И вот она сделала первый шаг к морю, неуклюже пошатываясь на ракушках, морских желудях и острых камушках, балансируя руками как крыльями; спиной к нам спустилась на последний камень, постояла на нем еще немножко, снова огляделась, обведя взглядом море, берег, деревья и скалы, провела ладонью по плечам, нагнулась, попробовала воду; теперь мы ее видели в профиль.
— Она смотрит во все стороны, — едва слышно прошептал Борис. — Только не сюда.
— Чего-чего?
— Ну сам гляди — она ж сюда никогда не смотрит!
Я все еще не понимал.
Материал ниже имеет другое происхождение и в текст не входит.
-- ==== Sys2Proof/Machine/Position.lean ====
section
/-!
DEFINITION. The odometer, the position and its fixes, and the piste map (chapter 6).
-/
namespace Sys2Proof.Machine

/-! ## Who leads (R168, R169) -/

/-- A port's claim to lead (Table 6-2). -/
def State.claimOf (s : State) (n : Nat) : Bool :=
  let fwd := s.flag F.POS_STATE_CAR_FWD
  match s.get (F.PISTE_PORT_LEAD_OVR n) with
  | 1 => true
  | 2 => false
  | _ => s.pos.moved && match s.get (F.PISTE_PORT_FACING n) with | 1 => !fwd | 2 => fwd | _ => false

/-- Form the claim of a port, tell the partner of a change, and work out who leads. -/
def State.claimPort (s : State) (n : Nat) : State :=
  let c := s.takesPart n && s.claimOf n
  if c = s.flag (F.PISTE_PORT_CLAIM n) then s else
  let s := ((s.put (F.PISTE_PORT_CLAIM n) (b2n c)).modLn n fun l => { l with leadLeft := 3 }).leadCheck n
  if c && (s.ln n).leadSeen && s.flag (F.PISTE_PORT_PARTNER_CLAIM n) then s.raise (Ev.portLeadConflict n) else s

/-- Form the claim of every port. -/
def State.claims (s : State) : State := s.each (List.range s.nPorts) State.claimPort

/-- FIX_VALID changes: the ends that take part send PISTE_LEAD (R169). -/
def State.setFix (s : State) (v : Bool) : State :=
  if v = s.flag F.POS_STATE_FIX_VALID then s else
  let s := s.put F.POS_STATE_FIX_VALID (b2n v)
  s.each ((List.range s.nPorts).filter s.takesPart) fun t n => t.modLn n fun l => { l with leadLeft := 3 }

/-! ## The position counter (R155 to R157) -/

/-- The accumulator, in 2^-24 mm. -/
def State.posAcc (s : State) : Int := s.posMm * 16777216 + s.pos.frac

/-- Put the accumulator, which saturates at either end of the 40-bit range and then clears FIX_VALID (R156). -/
def State.putAcc (s : State) (a : Int) : State :=
  let b := max (-(2 ^ 63)) (min (2 ^ 63 - 1) a)
  let s := (s.putWide A.POS_POSITION (unsigned 64 (b / 16777216))).withPos { s.pos with frac := (b % 16777216).toNat }
  if a = b then s else s.setFix false

/-- Show whether the active table's route is that of the last fix. -/
def State.routeMatch (s : State) : State :=
  s.put F.PISTE_STATUS_ROUTE_MATCH
    (b2n (decide (s.get F.POS_ROUTE_ROUTE ≠ 0) && decide (s.get F.POS_ROUTE_ROUTE = s.get F.PISTE_TABLE_ROUTE_ROUTE)))

/-- REV_DM in mm; 0 acts as 1. -/
def State.revMm (s : State) : Nat := 100 * max 1 (s.get F.PISTE_CTRL_REV_DM)

/-- DIR follows the counter once it has moved REV_DM in the new direction (R157), and CAR_FWD with it: the direction of
the car's movement is DIR read with ORIENT. After a fix that turned ORIENT, CAR_FWD follows once the counter has moved REV_DM
on in the direction DIR already has (DEDUCED from R168 and Table 6-10; log entry 110). -/
def State.dirCheck (s : State) : State :=
  let x := s.posMm
  let up := s.flag F.POS_STATE_DIR
  let rev := (s.revMm : Int)
  let ahead (y : Int) : Int := if up then x - y else y - x
  if ahead s.pos.far ≤ -rev then
    let s := (s.put F.POS_STATE_DIR (b2n !up)).withPos { s.pos with far := x, turnAt := x }
    let s := s.put F.POS_STATE_CAR_FWD (b2n (!up == s.flag F.POS_STATE_ORIENT))
    ((s.count F.POS_REVERSALS_COUNT 1).raise Ev.posMotion).claims
  else
    let s := if 0 < ahead s.pos.far then s.withPos { s.pos with far := x } else s
    let fwd := up == s.flag F.POS_STATE_ORIENT
    if fwd = s.flag F.POS_STATE_CAR_FWD || decide (ahead s.pos.turnAt < 0) then s.withPos { s.pos with turnAt := x }
    else if rev ≤ ahead s.pos.turnAt then (s.put F.POS_STATE_CAR_FWD (b2n fwd)).claims
    else s

/-- Movement of the car by `d` (in 2^-24 mm along the route); the first since reset lets claims form (R168). -/
def State.moveBy (s : State) (d : Int) : State :=
  let first := !s.pos.moved && decide (d ≠ 0)
  let s := if first then s.withPos { s.pos with moved := true } else s
  let s := (s.putAcc (s.posAcc + d)).dirCheck
  if first then s.claims else s

/-- The value of POS_SCALE for PPR and WHEEL_MM (R155): pi x WHEEL_MM / (4 x PPR) in 8.24, rounded to nearest. A value
beyond 8.24 is a free value. -/
def State.setScale (s : State) : State :=
  let ppr := s.get F.POS_WHEEL_PPR
  let w := max 300 (min 1500 (s.get F.POS_WHEEL_WHEEL_MM))
  let q := (3141592653589793 * w * 16777216 / (4 * ppr) + 500000000000000) / 1000000000000000
  if ppr = 0 then s.put F.POS_SCALE_MM_PER_EDGE 0
  else if q < 4294967296 then s.put F.POS_SCALE_MM_PER_EDGE q
  else (s.put F.POS_SCALE_MM_PER_EDGE (Config.freeMeasure s.freeCtr)).drawn 1

/-- The readings of the last second, newest first, and the one before them. -/
def recentTrack (now : Nat) (l : List (Nat × Int)) : List (Nat × Int) :=
  let new (e : Nat × Int) : Bool := decide (now < e.1 + 1000000000)
  l.takeWhile new ++ (l.dropWhile new).take 1

/-- Travel along the car, counted with its time (R159). -/
def State.track (s : State) (fwd : Int) : State :=
  let o := s.pos.odo + fwd
  s.withPos { s.pos with odo := o, track := recentTrack s.time ((s.time, o) :: s.pos.track) }

/-- What the odometer had counted at a time. -/
def State.odoAt (s : State) (t : Nat) : Int :=
  match s.pos.track.find? fun e => decide (e.1 ≤ t) with
  | some e => e.2
  | none => match s.pos.track.getLast? with | some e => e.2 | none => s.pos.odo

/-- A counted edge (R154, R155, R162). -/
def State.countEdge (s : State) (fwd : Bool) : State :=
  let d : Int := s.get F.POS_SCALE_MM_PER_EDGE
  let s := ((s.count F.POS_EDGES_COUNT 1).cenFab 0x0C 1).track (if fwd then d else -d)
  let s := s.withPos { s.pos with edgeAt := s.time }
  let s := if s.flag F.POS_STATE_STOPPED then (s.put F.POS_STATE_STOPPED 0).raise Ev.posMotion else s
  s.moveBy (if fwd == s.flag F.POS_STATE_ORIENT then d else -d)

/-- An error of the odometer (R154): counted, and POS_ODO_FAULT at most once per second. -/
def State.odoError (s : State) : State :=
  let s := s.count F.POS_ODO_ERR_COUNT 1
  let due := match s.pos.faultAt with | none => true | some t => decide (t + 1000000000 ≤ s.time)
  if due then (s.withPos { s.pos with faultAt := some s.time }).raise Ev.posOdoFault else s

/-- GLITCH in ns; 0 acts as 1 (R154). -/
def State.glitchNs (s : State) : Nat := 10 * max 1 (s.get F.POS_CFG_GLITCH)

/-- ODOMETER_EDGE (R154): after `after` ns the levels of ODO_A and ODO_B become `a` and `b`, and the next edge on an input that
changed follows `stands` ns later. Within GLITCH that edge and this one cancel, and the levels stand as before (the step then
holds both edges). Two rising edges of an input less than 5 us apart are a rate above 200 kHz. -/
def execOdometerEdge (a b : Bool) (after stands : BitVec 32) (s : State) : Host.Outcome State Fault Refusal :=
  let s := s.timeOn after.toNat
  let p := s.pos
  let da := a != p.a
  let db := b != p.b
  let fast (up : Bool) (r : Option Nat) : Bool := up && match r with | some t => decide (s.time < t + 5000) | none => false
  let bad := (da && db) || fast (da && a) p.riseA || fast (db && b) p.riseB
  let fwd := (if da then a != b else a == b) != s.flag F.POS_CFG_ODO_SENSE
  let t := s.withPos { p with
    a := a, b := b, riseA := if da && a then some s.time else p.riseA, riseB := if db && b then some s.time else p.riseB }
  .next (
    if stands.toNat ≤ s.glitchNs then (if da || db then s.timeOn stands.toNat else s)
    else if !s.flag F.POS_CFG_ODO_EN || s.get F.POS_WHEEL_PPR = 0 || !(da || db) || s.pwr.held ≠ 0 then t
    else if bad then t.odoError
    else
      let t := if s.pwr.mode = 0 then t else t.withPwr { t.pwr with edges := t.pwr.edges + 1 }
      let t := t.withPos { t.pos with edges := (t.time :: t.pos.edges).take 2 }
      if s.flag F.POS_STATE_HOLD then t else t.countEdge fwd)

/-! ## Speed, hold and standstill (R158, R160 to R162) -/

/-- ACC_LIMIT; 0 acts as 1. -/
def State.accLimit (s : State) : Nat := max 1 (s.get F.POS_CFG_ACC_LIMIT)

/-- Hold ends: edges are counted again. -/
def State.endHold (s : State) : State := (s.put F.POS_STATE_HOLD 0).withPos { s.pos with edgeAt := s.time }

/-- Travel at `mms` mm/s over `dt` ns, in 2^-24 mm. -/
def travelOf (mms : Int) (dt : Nat) : Int := mms * 16777216 * dt / 1000000000

/-- The estimate of the speed in mm/s (R158): the travel of one edge over the interval between the last two edges, or over
the time since the last edge where that is longer; 0 before two edges have been seen. With ODO_EN 0 it is that of the fix
(DESIGN CHOICE, log entry 110: the manual gives no formula). At most 65,535 can be shown. -/
def State.speedNow (s : State) : Nat :=
  if !s.flag F.POS_CFG_ODO_EN then min 65535 s.pos.fixMms.natAbs
  else match s.pos.edges with
    | [u, v] =>
      let dt := max 1 (max (u - v) (s.time - u))
      min 65535 (s.get F.POS_SCALE_MM_PER_EDGE * 1000000000 / (dt * 16777216))
    | _ => 0

/-- Bring the position to the present where no edge moves it: at the speed of the last fix with ODO_EN 0 (R160), at the speed
held during hold (R161). -/
def State.extrapolate (s : State) : State :=
  let dt := s.time - s.pos.exAt
  let s := s.withPos { s.pos with exAt := s.time }
  if s.flag F.POS_STATE_HOLD then
    let d := travelOf s.pos.heldMms dt
    let fwd := s.flag F.POS_STATE_CAR_FWD
    (s.moveBy (if fwd == s.flag F.POS_STATE_ORIENT then d else -d)).track (if fwd then d else -d)
  else if !s.flag F.POS_CFG_ODO_EN && s.flag F.POS_STATE_FIX_VALID then s.moveBy (travelOf s.pos.fixMms dt)
  else s

/-- POSITION_TICK (R158, R160, R161). -/
def execPositionTick (s : State) : Host.Outcome State Fault Refusal :=
  .next (
    if !s.clocked then s else
    let s := s.timeTo (s.pos.tickAt + 1000000)
    let odo := s.flag F.POS_CFG_ODO_EN
    let s := (s.withPos { s.pos with tickAt := s.time }).extrapolate
    let before := s.pos.speeds.headD 0
    let sp := if s.flag F.POS_STATE_STOPPED then 0 else s.speedNow
    let l := (sp :: s.pos.speeds).take 101
    let acc : Int := (sp : Int) - (l.getLastD sp : Nat)
    let s := s.withPos { s.pos with speeds := l }
    let s := (s.put F.POS_SPEED_SPEED sp).put F.POS_SPEED_ACCEL (unsigned 16 (max (-32768) (min 32767 acc)))
    if s.flag F.POS_STATE_HOLD then
      let held := s.pos.heldMms
      let close := decide (sp ≤ held + 100 * s.accLimit) && decide (held ≤ sp + 100 * s.accLimit)
      let k := if close then s.pos.near + 1 else 0
      if 1000 ≤ k then s.endHold else s.withPos { s.pos with near := k }
    else if odo && decide ((10 * s.accLimit : Nat) < acc.natAbs) then
      let s := s.withPos { s.pos with heldMms := before, holdAt := s.time, near := 0 }
      ((s.put F.POS_STATE_HOLD 1).count F.POS_HOLDS_COUNT 1).raise Ev.posHold
    else s)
Теперь уж Борис стал терять терпение; сказал, что она приезжает сюда каждое лето и что про нее знают не только он с братьями.
— Вот посмотри.
Я огляделся и заметил, что трава там, где мы лежали, сильно затоптана и вытерта, будто тут стояли лагерем.
— Сюда и взрослые тоже приходят, — многозначительно произнес Борис. — Дядьки.
— А кто?
— Ну... смотритель точно.
— Ханс?!
— Угу. Но мне кажется, что мой дядя про нее не знает.
— А ты откуда знаешь?
— Да так...
У меня возникло впечатление, что Борис жалеет, что упомянул в разговоре “дядю”.
Но тут Живоглотка отдалась наконец на волю волн, и это явилось еще одним откровением, потому что со смотровой площадки мы, как китобои, могли смотреть на море вниз, через громадное зеленое увеличительное стекло, сквозь которое она казалась светлой и изящной, как ширококрылая птица, удаляющаяся от нас брассом в замедленном геологическом темпе, гребок за гребком. И действительно, когда она беззвучно перевалилась на спину и тем самым уперлась взглядом в нас, меня пронзила уверенность, что либо она слепа, либо мы невидимы. Под нашими взорами покоился внизу на волнах резиновый кафедральный собор. С неизменно направленным на нас слепым взглядом. И ведь с тобой самим происходит нечто, когда тебя в конце концов обнаруживают: ты видишь себя извне, видишь свою собственную странность, то, что отличает тебя, но о чем ты, однако, раньше не догадывался, так что разоблаченным всегда оказываешься не ты, а некий другой, самозванец, авантюрист; а потом все же приходится признать, что все это скрывалось в тебе всегда, просто ты об этом не знал; но понимание приходит слишком поздно, когда ты сам уже стал другим.
— Надо пойти крабов выпустить, — прошептал, задыхаясь, Борис и задом беззвучно пополз прочь от поросшего редкой травкой выступа. —Я крабов всегда потом выпускаю.